In the entries below, find the line with "-- ==== Sys2Proof/Machine/StartValues.lean" and the line with "namespace Sys2Proof.Machine"; give again those lines and every line between them, exactly.

[Collected data]
[Start of Attachment]
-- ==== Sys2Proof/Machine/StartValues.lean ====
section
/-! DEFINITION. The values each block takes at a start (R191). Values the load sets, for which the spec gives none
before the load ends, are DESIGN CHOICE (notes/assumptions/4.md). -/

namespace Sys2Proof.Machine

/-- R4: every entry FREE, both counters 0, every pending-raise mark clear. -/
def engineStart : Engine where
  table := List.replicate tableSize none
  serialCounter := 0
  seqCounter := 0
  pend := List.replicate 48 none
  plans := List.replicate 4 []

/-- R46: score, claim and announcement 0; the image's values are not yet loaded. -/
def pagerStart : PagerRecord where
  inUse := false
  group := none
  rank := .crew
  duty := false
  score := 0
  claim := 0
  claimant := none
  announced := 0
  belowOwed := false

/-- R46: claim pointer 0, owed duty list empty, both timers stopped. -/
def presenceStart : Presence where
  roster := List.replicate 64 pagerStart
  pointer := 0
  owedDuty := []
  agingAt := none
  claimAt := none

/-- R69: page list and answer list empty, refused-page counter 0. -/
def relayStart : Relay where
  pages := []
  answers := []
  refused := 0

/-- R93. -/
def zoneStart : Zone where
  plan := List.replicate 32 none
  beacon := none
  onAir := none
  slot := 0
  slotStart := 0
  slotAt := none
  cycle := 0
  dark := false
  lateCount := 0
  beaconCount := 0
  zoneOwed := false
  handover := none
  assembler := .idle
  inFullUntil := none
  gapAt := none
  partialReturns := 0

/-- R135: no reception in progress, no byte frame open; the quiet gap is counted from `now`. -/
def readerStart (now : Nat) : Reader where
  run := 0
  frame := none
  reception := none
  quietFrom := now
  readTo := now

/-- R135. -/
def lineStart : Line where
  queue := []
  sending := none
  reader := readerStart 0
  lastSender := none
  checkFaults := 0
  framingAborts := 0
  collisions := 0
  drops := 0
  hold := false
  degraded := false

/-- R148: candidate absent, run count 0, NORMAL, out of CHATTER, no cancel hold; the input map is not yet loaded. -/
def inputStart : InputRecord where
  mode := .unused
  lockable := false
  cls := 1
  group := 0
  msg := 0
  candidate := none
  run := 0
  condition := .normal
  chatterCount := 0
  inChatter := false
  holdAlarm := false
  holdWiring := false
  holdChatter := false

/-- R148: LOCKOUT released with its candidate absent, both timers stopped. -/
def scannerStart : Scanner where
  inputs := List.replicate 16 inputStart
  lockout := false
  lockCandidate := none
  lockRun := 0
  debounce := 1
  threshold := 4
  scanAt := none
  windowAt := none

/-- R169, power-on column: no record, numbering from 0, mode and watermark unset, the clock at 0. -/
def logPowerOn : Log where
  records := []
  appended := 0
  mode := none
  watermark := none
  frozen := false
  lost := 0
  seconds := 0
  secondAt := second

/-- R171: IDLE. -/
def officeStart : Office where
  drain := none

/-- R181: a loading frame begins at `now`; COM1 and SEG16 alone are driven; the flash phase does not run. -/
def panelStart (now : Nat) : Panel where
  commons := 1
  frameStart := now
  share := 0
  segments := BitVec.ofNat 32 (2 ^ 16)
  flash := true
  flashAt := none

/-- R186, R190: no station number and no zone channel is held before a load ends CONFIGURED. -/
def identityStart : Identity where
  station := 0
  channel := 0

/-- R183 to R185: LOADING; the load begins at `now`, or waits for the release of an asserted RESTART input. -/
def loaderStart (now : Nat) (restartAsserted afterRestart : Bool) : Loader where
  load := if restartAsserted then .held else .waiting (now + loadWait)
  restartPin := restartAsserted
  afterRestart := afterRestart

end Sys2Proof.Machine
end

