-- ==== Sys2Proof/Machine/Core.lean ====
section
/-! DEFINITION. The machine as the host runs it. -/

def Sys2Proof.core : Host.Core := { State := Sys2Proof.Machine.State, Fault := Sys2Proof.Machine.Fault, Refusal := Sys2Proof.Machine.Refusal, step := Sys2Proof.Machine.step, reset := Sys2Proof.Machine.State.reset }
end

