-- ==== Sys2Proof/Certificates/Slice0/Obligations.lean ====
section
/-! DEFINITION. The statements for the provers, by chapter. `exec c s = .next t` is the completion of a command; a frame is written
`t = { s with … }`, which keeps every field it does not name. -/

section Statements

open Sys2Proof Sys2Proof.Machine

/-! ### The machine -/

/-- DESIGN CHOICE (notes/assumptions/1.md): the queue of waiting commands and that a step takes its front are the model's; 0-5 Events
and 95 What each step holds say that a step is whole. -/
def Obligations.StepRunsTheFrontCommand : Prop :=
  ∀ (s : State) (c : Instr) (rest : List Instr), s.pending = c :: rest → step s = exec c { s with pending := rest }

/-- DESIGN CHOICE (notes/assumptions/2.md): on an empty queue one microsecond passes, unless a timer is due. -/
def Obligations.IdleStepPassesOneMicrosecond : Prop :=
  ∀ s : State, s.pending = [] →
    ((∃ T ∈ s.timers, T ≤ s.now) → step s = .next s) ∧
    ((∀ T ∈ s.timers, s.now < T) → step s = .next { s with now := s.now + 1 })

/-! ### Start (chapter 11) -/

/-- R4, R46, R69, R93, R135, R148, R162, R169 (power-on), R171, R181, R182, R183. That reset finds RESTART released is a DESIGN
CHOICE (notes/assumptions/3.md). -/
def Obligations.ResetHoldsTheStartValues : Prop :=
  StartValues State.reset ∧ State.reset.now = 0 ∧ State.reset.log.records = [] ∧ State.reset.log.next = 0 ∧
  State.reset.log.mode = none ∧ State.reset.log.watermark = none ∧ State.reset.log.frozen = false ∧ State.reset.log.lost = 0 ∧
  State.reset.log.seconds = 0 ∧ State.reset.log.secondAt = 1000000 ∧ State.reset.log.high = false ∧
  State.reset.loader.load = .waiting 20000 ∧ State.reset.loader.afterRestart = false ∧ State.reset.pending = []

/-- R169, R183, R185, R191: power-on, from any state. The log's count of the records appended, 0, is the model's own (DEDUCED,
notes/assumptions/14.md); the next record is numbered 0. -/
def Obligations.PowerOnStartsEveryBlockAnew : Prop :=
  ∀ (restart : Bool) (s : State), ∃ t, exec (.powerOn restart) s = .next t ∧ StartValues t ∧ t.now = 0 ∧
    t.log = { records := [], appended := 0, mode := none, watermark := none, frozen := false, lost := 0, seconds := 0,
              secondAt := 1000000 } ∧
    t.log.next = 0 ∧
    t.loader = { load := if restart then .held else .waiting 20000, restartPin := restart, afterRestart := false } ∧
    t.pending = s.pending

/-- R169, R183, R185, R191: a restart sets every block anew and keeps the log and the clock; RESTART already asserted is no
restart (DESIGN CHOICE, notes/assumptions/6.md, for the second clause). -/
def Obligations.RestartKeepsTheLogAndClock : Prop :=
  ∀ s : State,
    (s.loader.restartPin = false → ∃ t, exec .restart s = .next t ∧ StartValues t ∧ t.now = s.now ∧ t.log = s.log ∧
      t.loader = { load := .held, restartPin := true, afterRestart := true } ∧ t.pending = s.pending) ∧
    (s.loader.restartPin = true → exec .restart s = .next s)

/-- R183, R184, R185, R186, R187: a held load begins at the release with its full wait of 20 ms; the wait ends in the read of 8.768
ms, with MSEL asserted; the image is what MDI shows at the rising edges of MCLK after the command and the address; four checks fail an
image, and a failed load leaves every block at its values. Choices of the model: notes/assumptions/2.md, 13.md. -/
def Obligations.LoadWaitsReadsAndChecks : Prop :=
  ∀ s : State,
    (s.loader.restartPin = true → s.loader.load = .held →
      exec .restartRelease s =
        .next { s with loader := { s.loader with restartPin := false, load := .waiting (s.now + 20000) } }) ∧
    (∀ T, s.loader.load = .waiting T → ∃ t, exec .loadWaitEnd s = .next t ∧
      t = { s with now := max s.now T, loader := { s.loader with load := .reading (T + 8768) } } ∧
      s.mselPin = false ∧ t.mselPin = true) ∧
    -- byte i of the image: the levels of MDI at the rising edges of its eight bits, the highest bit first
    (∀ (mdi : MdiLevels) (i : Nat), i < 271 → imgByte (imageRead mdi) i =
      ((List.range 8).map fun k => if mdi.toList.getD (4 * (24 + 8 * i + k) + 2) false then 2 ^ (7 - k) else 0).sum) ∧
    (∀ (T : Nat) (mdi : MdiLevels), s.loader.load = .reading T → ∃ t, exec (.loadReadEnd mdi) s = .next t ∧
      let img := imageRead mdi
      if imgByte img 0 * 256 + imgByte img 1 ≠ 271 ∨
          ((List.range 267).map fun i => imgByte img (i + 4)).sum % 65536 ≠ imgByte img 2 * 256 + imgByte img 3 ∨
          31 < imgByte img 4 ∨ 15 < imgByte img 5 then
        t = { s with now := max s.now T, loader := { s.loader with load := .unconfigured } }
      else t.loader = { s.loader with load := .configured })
[End of Attachment]
[Start of Attachment]
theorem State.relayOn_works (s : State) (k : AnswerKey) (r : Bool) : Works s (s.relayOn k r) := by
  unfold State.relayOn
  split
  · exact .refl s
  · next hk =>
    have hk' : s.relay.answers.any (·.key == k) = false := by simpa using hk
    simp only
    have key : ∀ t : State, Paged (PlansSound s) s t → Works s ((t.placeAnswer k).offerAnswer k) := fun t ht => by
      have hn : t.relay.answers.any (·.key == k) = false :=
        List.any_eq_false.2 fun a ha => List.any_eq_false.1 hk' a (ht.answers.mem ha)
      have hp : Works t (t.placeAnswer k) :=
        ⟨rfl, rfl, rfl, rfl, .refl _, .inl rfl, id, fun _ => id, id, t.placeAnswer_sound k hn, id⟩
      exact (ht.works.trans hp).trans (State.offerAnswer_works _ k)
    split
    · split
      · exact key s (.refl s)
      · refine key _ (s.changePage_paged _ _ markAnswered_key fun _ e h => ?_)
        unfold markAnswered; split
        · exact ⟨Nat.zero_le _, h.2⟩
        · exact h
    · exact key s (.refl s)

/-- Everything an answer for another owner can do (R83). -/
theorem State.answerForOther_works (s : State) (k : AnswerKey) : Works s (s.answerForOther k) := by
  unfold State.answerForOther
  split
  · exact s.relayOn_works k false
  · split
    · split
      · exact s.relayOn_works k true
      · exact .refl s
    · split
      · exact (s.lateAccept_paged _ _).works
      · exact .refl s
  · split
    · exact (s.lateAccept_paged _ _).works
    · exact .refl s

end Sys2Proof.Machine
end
[End of Attachment]
[Start of Attachment]
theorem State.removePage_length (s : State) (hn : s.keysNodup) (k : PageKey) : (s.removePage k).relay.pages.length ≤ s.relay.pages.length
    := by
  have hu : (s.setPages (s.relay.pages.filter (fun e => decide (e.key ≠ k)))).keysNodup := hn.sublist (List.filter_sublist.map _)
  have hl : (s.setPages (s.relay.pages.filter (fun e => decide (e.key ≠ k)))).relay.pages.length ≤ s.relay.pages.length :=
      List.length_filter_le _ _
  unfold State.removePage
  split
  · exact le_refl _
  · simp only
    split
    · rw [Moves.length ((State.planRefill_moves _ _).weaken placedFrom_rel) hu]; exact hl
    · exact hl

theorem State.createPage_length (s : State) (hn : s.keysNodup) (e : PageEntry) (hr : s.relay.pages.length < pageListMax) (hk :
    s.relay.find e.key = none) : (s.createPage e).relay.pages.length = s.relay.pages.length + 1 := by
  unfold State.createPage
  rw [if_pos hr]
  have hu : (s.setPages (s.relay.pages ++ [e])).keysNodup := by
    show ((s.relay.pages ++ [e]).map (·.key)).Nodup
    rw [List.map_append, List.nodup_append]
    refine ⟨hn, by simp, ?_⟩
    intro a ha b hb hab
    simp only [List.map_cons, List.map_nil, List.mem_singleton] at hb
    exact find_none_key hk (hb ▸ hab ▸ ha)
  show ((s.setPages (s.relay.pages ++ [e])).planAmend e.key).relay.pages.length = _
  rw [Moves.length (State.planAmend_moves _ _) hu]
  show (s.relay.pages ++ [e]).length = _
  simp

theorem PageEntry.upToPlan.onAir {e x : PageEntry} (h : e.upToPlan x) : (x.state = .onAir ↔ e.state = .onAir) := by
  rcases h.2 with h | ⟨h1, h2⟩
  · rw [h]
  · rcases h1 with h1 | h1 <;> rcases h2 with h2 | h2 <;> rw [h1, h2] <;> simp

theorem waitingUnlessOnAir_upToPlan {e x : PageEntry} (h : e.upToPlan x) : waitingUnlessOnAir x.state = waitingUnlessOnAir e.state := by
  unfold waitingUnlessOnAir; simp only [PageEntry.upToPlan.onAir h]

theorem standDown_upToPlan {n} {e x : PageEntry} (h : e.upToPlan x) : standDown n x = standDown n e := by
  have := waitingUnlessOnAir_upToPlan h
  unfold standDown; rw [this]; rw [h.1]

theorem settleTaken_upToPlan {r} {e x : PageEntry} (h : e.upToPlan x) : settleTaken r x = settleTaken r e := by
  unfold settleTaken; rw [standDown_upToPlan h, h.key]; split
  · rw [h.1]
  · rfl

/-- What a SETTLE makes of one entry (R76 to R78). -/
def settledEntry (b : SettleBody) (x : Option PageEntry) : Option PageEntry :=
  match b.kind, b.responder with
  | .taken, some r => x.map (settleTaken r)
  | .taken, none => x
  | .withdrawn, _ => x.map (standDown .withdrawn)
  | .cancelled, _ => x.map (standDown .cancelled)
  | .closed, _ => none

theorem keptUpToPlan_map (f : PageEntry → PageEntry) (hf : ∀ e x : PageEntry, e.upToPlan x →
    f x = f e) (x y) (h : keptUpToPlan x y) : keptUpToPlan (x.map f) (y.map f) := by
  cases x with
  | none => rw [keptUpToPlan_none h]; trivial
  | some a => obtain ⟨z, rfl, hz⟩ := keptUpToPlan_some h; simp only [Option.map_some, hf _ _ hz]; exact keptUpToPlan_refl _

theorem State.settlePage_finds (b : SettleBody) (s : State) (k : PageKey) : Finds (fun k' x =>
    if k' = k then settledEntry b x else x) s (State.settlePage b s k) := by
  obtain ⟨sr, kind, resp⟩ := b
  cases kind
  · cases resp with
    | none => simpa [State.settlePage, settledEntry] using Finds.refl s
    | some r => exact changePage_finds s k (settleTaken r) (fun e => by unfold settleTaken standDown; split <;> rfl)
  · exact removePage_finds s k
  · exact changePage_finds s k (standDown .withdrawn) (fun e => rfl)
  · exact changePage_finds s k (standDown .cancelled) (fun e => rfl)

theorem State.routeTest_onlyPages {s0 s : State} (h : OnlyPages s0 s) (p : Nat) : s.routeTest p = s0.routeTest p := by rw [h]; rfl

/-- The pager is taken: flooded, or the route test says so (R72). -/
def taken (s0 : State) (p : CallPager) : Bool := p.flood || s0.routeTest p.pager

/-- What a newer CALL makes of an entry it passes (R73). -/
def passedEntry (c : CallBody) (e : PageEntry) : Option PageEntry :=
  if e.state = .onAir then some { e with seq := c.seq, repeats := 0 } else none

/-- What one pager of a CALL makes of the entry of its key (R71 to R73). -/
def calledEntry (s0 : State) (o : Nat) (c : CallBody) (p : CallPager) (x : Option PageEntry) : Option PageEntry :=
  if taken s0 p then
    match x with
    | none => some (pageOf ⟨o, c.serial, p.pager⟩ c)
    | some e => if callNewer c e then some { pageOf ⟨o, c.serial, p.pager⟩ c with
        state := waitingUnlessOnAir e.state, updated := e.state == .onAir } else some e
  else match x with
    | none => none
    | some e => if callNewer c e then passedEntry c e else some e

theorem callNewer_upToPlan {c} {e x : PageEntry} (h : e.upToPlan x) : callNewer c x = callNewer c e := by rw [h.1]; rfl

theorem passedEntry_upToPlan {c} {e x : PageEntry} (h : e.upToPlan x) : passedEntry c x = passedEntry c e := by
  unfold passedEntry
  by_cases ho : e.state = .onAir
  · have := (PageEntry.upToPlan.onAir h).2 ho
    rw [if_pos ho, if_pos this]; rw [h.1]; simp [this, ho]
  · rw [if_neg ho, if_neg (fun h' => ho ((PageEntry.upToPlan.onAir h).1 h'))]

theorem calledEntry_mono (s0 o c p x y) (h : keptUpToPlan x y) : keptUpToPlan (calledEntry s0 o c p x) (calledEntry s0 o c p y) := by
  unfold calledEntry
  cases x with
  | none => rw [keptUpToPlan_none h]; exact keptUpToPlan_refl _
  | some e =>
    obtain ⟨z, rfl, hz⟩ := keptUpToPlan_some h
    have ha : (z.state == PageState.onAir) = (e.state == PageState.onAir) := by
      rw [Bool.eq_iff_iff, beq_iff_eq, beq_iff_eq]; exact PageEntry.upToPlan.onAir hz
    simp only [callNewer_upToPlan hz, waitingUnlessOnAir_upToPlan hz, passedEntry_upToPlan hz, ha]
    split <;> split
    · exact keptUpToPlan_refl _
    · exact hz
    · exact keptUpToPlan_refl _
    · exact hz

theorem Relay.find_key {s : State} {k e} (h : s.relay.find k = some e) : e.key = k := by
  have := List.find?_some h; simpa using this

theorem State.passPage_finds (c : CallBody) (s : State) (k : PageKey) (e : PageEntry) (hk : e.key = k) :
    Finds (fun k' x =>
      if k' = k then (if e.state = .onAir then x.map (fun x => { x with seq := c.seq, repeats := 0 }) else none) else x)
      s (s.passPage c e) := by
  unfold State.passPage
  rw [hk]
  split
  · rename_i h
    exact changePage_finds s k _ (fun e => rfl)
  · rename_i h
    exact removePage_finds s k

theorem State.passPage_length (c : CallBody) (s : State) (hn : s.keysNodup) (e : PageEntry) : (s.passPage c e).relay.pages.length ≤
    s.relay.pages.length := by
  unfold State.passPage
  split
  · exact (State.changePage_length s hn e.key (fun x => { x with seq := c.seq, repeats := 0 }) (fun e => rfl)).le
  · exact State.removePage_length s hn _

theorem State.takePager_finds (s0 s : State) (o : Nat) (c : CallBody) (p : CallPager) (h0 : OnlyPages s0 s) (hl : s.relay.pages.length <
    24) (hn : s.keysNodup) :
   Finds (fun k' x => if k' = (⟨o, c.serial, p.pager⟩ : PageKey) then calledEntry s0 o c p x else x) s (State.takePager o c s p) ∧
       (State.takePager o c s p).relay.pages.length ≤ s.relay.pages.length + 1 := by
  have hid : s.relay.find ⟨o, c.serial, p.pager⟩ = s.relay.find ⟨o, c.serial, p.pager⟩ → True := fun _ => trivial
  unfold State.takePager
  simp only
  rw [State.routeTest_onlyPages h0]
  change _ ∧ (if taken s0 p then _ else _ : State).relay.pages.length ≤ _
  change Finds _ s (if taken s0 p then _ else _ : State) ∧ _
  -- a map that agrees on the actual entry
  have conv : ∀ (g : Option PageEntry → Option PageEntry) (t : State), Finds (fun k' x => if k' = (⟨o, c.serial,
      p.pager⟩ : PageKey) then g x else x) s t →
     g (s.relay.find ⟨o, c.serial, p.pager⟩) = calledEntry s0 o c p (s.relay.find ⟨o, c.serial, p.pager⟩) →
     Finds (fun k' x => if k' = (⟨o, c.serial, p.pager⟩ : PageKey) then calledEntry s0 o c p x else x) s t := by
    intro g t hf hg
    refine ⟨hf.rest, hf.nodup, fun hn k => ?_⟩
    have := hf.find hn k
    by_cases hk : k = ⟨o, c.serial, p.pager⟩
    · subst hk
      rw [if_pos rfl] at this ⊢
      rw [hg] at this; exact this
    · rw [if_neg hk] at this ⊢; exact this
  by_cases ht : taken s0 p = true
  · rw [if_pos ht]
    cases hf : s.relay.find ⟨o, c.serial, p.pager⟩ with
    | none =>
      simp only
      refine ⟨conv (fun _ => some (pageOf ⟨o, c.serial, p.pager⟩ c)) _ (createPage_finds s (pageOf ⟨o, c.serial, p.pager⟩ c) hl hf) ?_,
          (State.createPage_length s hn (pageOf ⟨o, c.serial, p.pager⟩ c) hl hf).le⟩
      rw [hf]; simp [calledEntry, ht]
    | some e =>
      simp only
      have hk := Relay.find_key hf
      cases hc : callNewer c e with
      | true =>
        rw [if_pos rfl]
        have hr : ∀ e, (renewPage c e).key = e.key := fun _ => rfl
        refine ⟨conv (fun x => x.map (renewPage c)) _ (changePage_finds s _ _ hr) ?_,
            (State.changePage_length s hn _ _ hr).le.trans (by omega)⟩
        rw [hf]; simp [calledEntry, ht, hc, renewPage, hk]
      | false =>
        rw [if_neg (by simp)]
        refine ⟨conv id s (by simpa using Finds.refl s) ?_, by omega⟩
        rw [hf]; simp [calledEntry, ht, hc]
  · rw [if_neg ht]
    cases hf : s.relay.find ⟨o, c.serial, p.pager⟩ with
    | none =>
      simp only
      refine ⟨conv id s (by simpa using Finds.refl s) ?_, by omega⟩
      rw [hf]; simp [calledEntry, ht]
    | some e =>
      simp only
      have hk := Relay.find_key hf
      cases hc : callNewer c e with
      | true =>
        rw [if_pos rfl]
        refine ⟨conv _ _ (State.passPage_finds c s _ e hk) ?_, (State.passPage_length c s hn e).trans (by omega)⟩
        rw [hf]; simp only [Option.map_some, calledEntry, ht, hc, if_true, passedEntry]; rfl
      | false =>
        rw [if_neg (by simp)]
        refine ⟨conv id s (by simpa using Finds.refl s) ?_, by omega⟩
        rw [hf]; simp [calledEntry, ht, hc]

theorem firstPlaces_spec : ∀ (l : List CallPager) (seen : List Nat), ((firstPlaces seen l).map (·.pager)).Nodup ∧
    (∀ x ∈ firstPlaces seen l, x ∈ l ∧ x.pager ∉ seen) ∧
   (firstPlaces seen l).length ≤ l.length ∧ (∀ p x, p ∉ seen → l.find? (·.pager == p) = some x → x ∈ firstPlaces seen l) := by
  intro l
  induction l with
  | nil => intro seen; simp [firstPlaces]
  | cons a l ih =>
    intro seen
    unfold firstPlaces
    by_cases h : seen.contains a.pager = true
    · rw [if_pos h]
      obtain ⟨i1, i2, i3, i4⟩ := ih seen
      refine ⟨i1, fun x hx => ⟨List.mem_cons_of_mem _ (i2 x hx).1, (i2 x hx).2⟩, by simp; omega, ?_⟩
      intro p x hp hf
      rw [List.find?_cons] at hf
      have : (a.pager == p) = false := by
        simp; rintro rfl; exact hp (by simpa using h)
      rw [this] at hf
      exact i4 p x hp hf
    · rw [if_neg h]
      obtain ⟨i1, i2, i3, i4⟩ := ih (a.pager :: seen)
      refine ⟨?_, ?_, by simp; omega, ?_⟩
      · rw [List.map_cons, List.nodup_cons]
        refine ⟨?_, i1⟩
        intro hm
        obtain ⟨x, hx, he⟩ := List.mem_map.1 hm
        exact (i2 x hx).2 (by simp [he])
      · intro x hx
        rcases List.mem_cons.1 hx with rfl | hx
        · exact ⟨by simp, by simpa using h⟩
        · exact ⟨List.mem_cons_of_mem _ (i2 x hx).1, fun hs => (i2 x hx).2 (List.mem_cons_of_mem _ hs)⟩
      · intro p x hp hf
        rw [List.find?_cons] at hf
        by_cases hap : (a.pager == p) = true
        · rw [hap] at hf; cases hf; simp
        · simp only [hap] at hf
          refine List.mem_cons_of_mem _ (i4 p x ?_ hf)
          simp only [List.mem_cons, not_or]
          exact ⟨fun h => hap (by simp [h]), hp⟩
[End of Attachment]
**Expected answer**
-- ==== Sys2Proof/Machine/StartValues.lean ====
section
/-! DEFINITION. The values each block takes at a start (R191). Values the load sets, for which the spec gives none
before the load ends, are DESIGN CHOICE (notes/assumptions/4.md). -/

namespace Sys2Proof.Machine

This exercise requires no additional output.